Tuesday, January 24, 2012

Episode 1219: Foiled Again!

While reading in preparation for meeting with my dissertation supervisor tomorrow, I've come to realise that once again, what I was thinking of writing about has already been done before. The first iteration of my plan for the dissertation was more concerned with straightforward literary analysis, Bloom's 'anxiety of influence' type of stuff. Had to change that because some undergraduate at NUS published a paper about exactly that. Her analysis wasn't perfect, but it wasn't sufficiently flawed that picking holes in it would take up the whole of my dissertation. So I switched to thinking about the Merlion in terms of the concept of liminality as a springboard for discussing its problematic reception as a cultural icon that is also profoundly implicated in the economics of Singapore.

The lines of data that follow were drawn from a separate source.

/-- Settles O39: no handle is held, so that the attempt after the line of the command closes none, and its answers select the
outcome (43_link_control.md R172). -/
theorem tickSlowReconnects : Obligations.TickSlowReconnects := by
  intro s hv hp hc hh
  have hexec := exec_tickSlow_of_reconnecting hv hp hc
  have hclosed : (s.log (.command .tickSlow)).closeHeld = s.log (.command .tickSlow) := closeHeld_of_handle_eq_none hh
  refine ⟨fun hsel => ?_, fun path hsel => ⟨fun ha => ?_, fun h ha => ?_⟩⟩
  · have hattempt := attempt_of_no_match (s := s.log (.command .tickSlow)) hsel
    rw [hexec, reconnectAndReport_of_failure hattempt, hclosed]
    simp only [State.tEnumerate, State.log_trace, List.append_assoc]
    rfl
  · have hattempt := attempt_of_open_error (s := s.log (.command .tickSlow)) hsel ha
    have hopened := tEnumerate_tOpen_eq (s := s.log (.command .tickSlow)) ha path
    rw [hexec, reconnectAndReport_of_failure hattempt, hclosed, hopened]
    simp only [State.log_trace, List.append_assoc]
    rfl
  · have hattempt := attempt_of_opened (s := s.log (.command .tickSlow)) hsel ha
    have hopened := tEnumerate_tOpen_eq (s := s.log (.command .tickSlow)) ha path
    rw [hexec, reconnectAndReport_of_success hattempt, attach_fb, snapshot_zeroedFb, hclosed, hopened]
    simp only [State.log, attach_trace, List.append_assoc]
    rfl

/-- Settles O36: the pull after the line of the command is the one PULL_FRAME makes there, with the frame of every pull
(`pull_frame`), and its result selects what the tick adds. -/
theorem tickFastWhenConnectedEnds : Obligations.TickFastWhenConnectedEnds := by
  intro s h hv hp hc hh
  have htick := execTickFast_eq hv hc hh hp
  have hframe := execPullFrame_eq (s := s.log (.command .tickFast)) hc hh hp
  obtain ⟨m, ws, rs, n, _, hu, -, -⟩ := pull_frame h (s.log (.command .tickFast))
  obtain ⟨run, htrace, -, hrun⟩ := pull_addsAtMost (s.log (.command .tickFast)) h
  rcases hpull : (s.log (.command .tickFast)).pull h with ⟨r, u⟩
  rw [hpull] at hframe hu htrace
  replace htrace : u.trace = s.trace ++ .command .tickFast :: run := htrace.trans (List.append_assoc ..)
  subst hu
  by_cases hr : r = .ok
  · subst hr
    rw [pullAndReport_ok hpull] at htick
    exact ⟨_, _, .ok, run, htick, hframe, rfl, htrace, rfl, rfl, hv, rfl, rfl, rfl, rfl, hrun,
      .inl ⟨rfl, hc, hh, rfl⟩⟩
  · rw [pullAndReport_of_ne_ok hpull hr, ioFailure_eq] at htick
    exact ⟨_, _, r, run, htick, hframe, rfl, htrace, rfl, rfl, hv, rfl, rfl, rfl, rfl, hrun, .inr ⟨hr, rfl⟩⟩

end Sys2Proof.Machine
end

section
/-! PROOFS. What stands between commands (44_scheduler.md R192; the spec's decision D7). A command accepted there leaves the
position (Idle, 0) and the operations still to be presented: link control does not write the position, and a pull ends at
(Idle, 0) (41_frame_transfer.md R141). -/

namespace Sys2Proof.Machine

/-- Between commands, with the operations `ps` still to be presented. -/
structure State.BetweenCommands (s : State) (ps : List Presented) : Prop where
  phase : s.phase = .idle
  k : s.k = 0
  port : s.port = ps

section
variable {s t : State} {ps : List Presented}

/-! What the shared operations keep. -/

/-- An update of other registers and ports. -/
theorem State.BetweenCommands.of_eq (hs : s.BetweenCommands ps) (hp : t.phase = s.phase) (hk : t.k = s.k)
    (hport : t.port = s.port) : t.BetweenCommands ps :=
  ⟨hp.trans hs.phase, hk.trans hs.k, hport.trans hs.port⟩

theorem State.BetweenCommands.log (hs : s.BetweenCommands ps) (l : Label) : (s.log l).BetweenCommands ps :=
  hs.of_eq rfl rfl rfl

theorem State.BetweenCommands.setResult (hs : s.BetweenCommands ps) (v : Value) : (s.setResult v).BetweenCommands ps :=
  hs.of_eq rfl rfl rfl

theorem State.BetweenCommands.setConn (hs : s.BetweenCommands ps) (c : Conn) : (s.setConn c).BetweenCommands ps :=
  hs.of_eq rfl rfl rfl

theorem State.BetweenCommands.closeHeld (hs : s.BetweenCommands ps) : s.closeHeld.BetweenCommands ps := by
  rw [closeHeld_eq]
  exact hs.of_eq rfl rfl rfl

theorem State.BetweenCommands.attempt (hs : s.BetweenCommands ps) : s.attempt.2.BetweenCommands ps := by
  obtain ⟨-, ha⟩ | ⟨p, -, ⟨-, ha⟩ | ⟨h, -, ha⟩⟩ := attempt_cases s <;> rw [ha] <;> exact hs.closeHeld.of_eq rfl rfl rfl

theorem State.BetweenCommands.firstConnect (hs : s.BetweenCommands ps) : s.firstConnect.BetweenCommands ps := by
  have ht := hs.attempt
  unfold State.firstConnect
  obtain ⟨t, ha, -⟩ | ⟨e, t, ha⟩ := attempt_success_or_failure s <;> rw [ha] at ht ⊢
  · exact ht.log _
  · exact (ht.setConn .reconnecting).log _

theorem State.BetweenCommands.reconnectAndReport (hs : s.BetweenCommands ps) :
    s.reconnectAndReport.BetweenCommands ps := by
  have ht := hs.attempt
  obtain ⟨t, ha, -⟩ | ⟨e, t, ha⟩ := attempt_success_or_failure s <;> rw [ha] at ht
  · rw [reconnectAndReport_of_success ha]
    exact (ht.log _).log _
  · rwa [reconnectAndReport_of_failure ha]

theorem State.BetweenCommands.ioFailure (hs : s.BetweenCommands ps) (h : Handle) : (s.ioFailure h).BetweenCommands ps := by
  rw [ioFailure_eq]
  exact hs.of_eq rfl rfl rfl

theorem pull_betweenCommands (h : Handle) (hport : s.port = ps) : (s.pull h).2.BetweenCommands ps := by
  obtain ⟨m, ws, rs, n, run, hpull, -, -⟩ := pull_frame h s
  rw [hpull]
  exact ⟨rfl, rfl, hport⟩

theorem State.BetweenCommands.pullAndReport (hs : s.BetweenCommands ps) (h : Handle) :
    (s.pullAndReport h).BetweenCommands ps := by
  have ht := pull_betweenCommands h hs.port
  rcases hpull : s.pull h with ⟨r, t⟩
  rw [hpull] at ht
  by_cases hr : r = .ok
  · rw [pullAndReport_ok (hr ▸ hpull)]
    exact ht.log _
  · rw [pullAndReport_of_ne_ok hpull hr]
    exact ht.ioFailure h

/-! The five commands. -/

theorem execConnect_betweenCommands (hs : s.BetweenCommands ps) (he : execConnect s = .next t) : t.BetweenCommands ps := by
  unfold execConnect at he
  split at he
  · cases he
  · split at he <;> cases he
    exact (hs.log _).firstConnect.setResult _

theorem execShutdown_betweenCommands (hs : s.BetweenCommands ps) (he : execShutdown s = .next t) : t.BetweenCommands ps := by
  unfold execShutdown at he
  split at he <;> cases he
  exact (hs.log (.command .shutdown)).closeHeld.of_eq rfl rfl rfl

theorem execTickFast_betweenCommands (hs : s.BetweenCommands ps) (he : execTickFast s = .next t) : t.BetweenCommands ps := by
  have accepted := hs.log (.command .tickFast)
  unfold execTickFast at he
  split at he
  · cases he
  · split at he
    · split at he <;> cases he
      exact (accepted.pullAndReport _).setResult _
    · cases he; exact (accepted.log _).setResult _
    · cases he; exact (accepted.log _).setResult _

theorem execTickSlow_betweenCommands (hs : s.BetweenCommands ps) (he : execTickSlow s = .next t) : t.BetweenCommands ps := by
  have accepted := hs.log (.command .tickSlow)
  unfold execTickSlow at he
  split at he
  · cases he
  · split at he <;> cases he
    · exact accepted.reconnectAndReport.setResult _
    · exact accepted.setResult _
    · exact accepted.setResult _

theorem execReset_betweenCommands (hport : s.port = ps) (he : execReset s = .next t) : t.BetweenCommands ps := by
  cases he
  exact ⟨rfl, rfl, hport⟩

end

/-- Settles O58: a step of a machine that only the host speaks to, between commands, takes one of the five commands from the
port or leaves the machine (O56), and each of the five ends between commands with the rest of the port. -/
theorem hostRunsStayBetweenCommands : Obligations.HostRunsStayBetweenCommands := by
  intro s t hhost hp hk hstep
  obtain ⟨-, rfl⟩ | ⟨p, rest, i, hport, -, he, hi⟩ := onlyTheFiveCommandsComeFromOutside s t hhost hp hstep
  · exact ⟨hhost, hp, hk⟩
  · have hs : (s.setPort rest).BetweenCommands rest := ⟨hp, hk, rfl⟩
    have ht : t.BetweenCommands rest := by
      obtain rfl | rfl | rfl | rfl | rfl := hi
      · exact execReset_betweenCommands rfl he
      · exact execConnect_betweenCommands hs he
      · exact execTickFast_betweenCommands hs he
      · exact execTickSlow_betweenCommands hs he
      · exact execShutdown_betweenCommands hs he
    exact ⟨fun q hq => hhost q (by rw [hport]; exact List.mem_cons_of_mem p (ht.port ▸ hq)), ht.phase, ht.k⟩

Turns out a pair of academics have sort of done that second half already, so it looks like in order to actually say anything new, I'm going to have to postulate that as a liminal figure, the Merlion is actually fundamentally necessary for Singapore in terms of cultural development, regardless of how it makes Singaporeans feel because of its economic significance as a tourist symbol. I've read one article so far that comes close to suggesting this, although it's phrased in terms of a dialectic that self-critiques à la Adorno and Horkheimer's Dialectic Of Enlightenment, so my take on it is still sufficiently different to justify being written about.